_Data for this exercise_
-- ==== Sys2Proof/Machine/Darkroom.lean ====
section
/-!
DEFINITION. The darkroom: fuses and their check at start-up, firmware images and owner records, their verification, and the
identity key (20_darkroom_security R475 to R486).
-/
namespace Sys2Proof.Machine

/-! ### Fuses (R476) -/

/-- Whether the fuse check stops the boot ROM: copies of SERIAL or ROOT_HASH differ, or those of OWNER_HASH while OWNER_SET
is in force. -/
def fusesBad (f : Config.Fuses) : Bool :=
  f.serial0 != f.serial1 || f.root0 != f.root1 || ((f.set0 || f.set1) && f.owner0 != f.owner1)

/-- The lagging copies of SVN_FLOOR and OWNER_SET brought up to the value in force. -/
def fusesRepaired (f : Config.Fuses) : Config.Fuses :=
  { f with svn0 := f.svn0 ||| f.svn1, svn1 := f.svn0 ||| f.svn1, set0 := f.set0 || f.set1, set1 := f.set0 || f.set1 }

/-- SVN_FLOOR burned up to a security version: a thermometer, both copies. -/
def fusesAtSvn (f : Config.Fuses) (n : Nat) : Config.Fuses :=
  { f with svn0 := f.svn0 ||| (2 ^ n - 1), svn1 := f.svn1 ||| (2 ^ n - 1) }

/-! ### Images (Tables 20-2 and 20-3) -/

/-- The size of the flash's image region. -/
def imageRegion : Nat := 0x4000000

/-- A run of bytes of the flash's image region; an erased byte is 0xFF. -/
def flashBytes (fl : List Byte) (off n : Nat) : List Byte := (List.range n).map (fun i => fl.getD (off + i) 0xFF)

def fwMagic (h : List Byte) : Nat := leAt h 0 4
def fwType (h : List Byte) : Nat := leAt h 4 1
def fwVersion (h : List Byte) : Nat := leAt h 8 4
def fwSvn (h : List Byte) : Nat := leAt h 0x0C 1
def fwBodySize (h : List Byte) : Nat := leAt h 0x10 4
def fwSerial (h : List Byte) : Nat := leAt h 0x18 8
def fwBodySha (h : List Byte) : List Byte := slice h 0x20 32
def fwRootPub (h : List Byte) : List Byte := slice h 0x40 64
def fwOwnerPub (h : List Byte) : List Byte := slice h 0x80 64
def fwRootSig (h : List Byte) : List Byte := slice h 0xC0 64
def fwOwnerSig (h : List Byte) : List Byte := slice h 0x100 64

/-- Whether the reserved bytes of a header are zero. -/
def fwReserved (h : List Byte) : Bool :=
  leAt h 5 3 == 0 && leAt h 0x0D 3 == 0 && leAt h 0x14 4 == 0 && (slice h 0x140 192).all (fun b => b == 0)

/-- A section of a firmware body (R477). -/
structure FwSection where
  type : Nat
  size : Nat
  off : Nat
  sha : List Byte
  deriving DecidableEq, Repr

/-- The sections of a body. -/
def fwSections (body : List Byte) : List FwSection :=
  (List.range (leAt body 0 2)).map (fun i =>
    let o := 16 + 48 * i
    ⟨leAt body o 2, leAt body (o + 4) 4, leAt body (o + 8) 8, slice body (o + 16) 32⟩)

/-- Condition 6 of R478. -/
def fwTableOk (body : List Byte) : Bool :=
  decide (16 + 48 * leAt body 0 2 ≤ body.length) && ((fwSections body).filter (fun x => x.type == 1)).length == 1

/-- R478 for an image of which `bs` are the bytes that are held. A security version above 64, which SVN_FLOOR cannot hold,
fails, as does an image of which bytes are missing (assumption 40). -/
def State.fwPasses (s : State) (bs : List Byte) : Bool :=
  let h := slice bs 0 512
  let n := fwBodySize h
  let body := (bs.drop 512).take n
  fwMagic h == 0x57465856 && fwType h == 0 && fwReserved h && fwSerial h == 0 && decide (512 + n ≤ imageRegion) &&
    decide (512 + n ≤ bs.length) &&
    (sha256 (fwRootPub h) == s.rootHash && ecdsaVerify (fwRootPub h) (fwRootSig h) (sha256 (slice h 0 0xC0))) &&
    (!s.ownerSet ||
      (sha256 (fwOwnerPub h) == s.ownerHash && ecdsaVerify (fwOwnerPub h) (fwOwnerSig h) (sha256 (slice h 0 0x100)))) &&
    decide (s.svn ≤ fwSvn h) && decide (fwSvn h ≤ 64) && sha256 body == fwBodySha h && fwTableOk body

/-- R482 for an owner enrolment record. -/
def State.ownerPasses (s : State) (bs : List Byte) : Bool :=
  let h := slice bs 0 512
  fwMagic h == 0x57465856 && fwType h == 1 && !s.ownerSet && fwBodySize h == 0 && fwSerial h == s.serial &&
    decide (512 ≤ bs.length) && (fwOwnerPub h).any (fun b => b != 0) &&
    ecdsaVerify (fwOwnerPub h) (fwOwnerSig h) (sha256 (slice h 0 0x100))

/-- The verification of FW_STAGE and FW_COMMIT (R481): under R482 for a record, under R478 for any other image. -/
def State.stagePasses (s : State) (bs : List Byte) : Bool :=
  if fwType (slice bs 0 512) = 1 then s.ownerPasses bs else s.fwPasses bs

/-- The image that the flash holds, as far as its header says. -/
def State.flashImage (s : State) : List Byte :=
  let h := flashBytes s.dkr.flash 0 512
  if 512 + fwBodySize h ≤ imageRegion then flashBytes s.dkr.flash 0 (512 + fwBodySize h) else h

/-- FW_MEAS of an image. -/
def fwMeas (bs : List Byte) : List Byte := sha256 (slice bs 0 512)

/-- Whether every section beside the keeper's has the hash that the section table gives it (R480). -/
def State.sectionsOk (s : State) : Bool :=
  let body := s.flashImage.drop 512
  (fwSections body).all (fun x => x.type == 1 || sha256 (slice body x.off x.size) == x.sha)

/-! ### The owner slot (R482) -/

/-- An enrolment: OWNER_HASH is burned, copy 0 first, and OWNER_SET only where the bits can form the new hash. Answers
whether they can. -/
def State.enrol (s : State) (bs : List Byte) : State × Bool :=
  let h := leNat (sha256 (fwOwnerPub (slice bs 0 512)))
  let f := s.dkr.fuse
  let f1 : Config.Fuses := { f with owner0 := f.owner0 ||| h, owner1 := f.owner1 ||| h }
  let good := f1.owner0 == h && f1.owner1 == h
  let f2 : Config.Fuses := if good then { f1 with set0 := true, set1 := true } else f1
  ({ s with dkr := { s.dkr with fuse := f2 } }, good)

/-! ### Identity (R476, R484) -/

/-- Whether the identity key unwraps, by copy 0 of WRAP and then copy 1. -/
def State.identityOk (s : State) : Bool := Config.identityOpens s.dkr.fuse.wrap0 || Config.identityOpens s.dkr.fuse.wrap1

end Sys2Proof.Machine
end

_Problem to work on_
The lines to reproduce run from the one containing "def fwMeas (bs" to the last line of the listing; print them exactly, including both ends.

_Exercise solution_
def fwMeas (bs : List Byte) : List Byte := sha256 (slice bs 0 512)

/-- Whether every section beside the keeper's has the hash that the section table gives it (R480). -/
def State.sectionsOk (s : State) : Bool :=
  let body := s.flashImage.drop 512
  (fwSections body).all (fun x => x.type == 1 || sha256 (slice body x.off x.size) == x.sha)

/-! ### The owner slot (R482) -/

/-- An enrolment: OWNER_HASH is burned, copy 0 first, and OWNER_SET only where the bits can form the new hash. Answers
whether they can. -/
def State.enrol (s : State) (bs : List Byte) : State × Bool :=
  let h := leNat (sha256 (fwOwnerPub (slice bs 0 512)))
  let f := s.dkr.fuse
  let f1 : Config.Fuses := { f with owner0 := f.owner0 ||| h, owner1 := f.owner1 ||| h }
  let good := f1.owner0 == h && f1.owner1 == h
  let f2 : Config.Fuses := if good then { f1 with set0 := true, set1 := true } else f1
  ({ s with dkr := { s.dkr with fuse := f2 } }, good)

/-! ### Identity (R476, R484) -/

/-- Whether the identity key unwraps, by copy 0 of WRAP and then copy 1. -/
def State.identityOk (s : State) : Bool := Config.identityOpens s.dkr.fuse.wrap0 || Config.identityOpens s.dkr.fuse.wrap1

end Sys2Proof.Machine
end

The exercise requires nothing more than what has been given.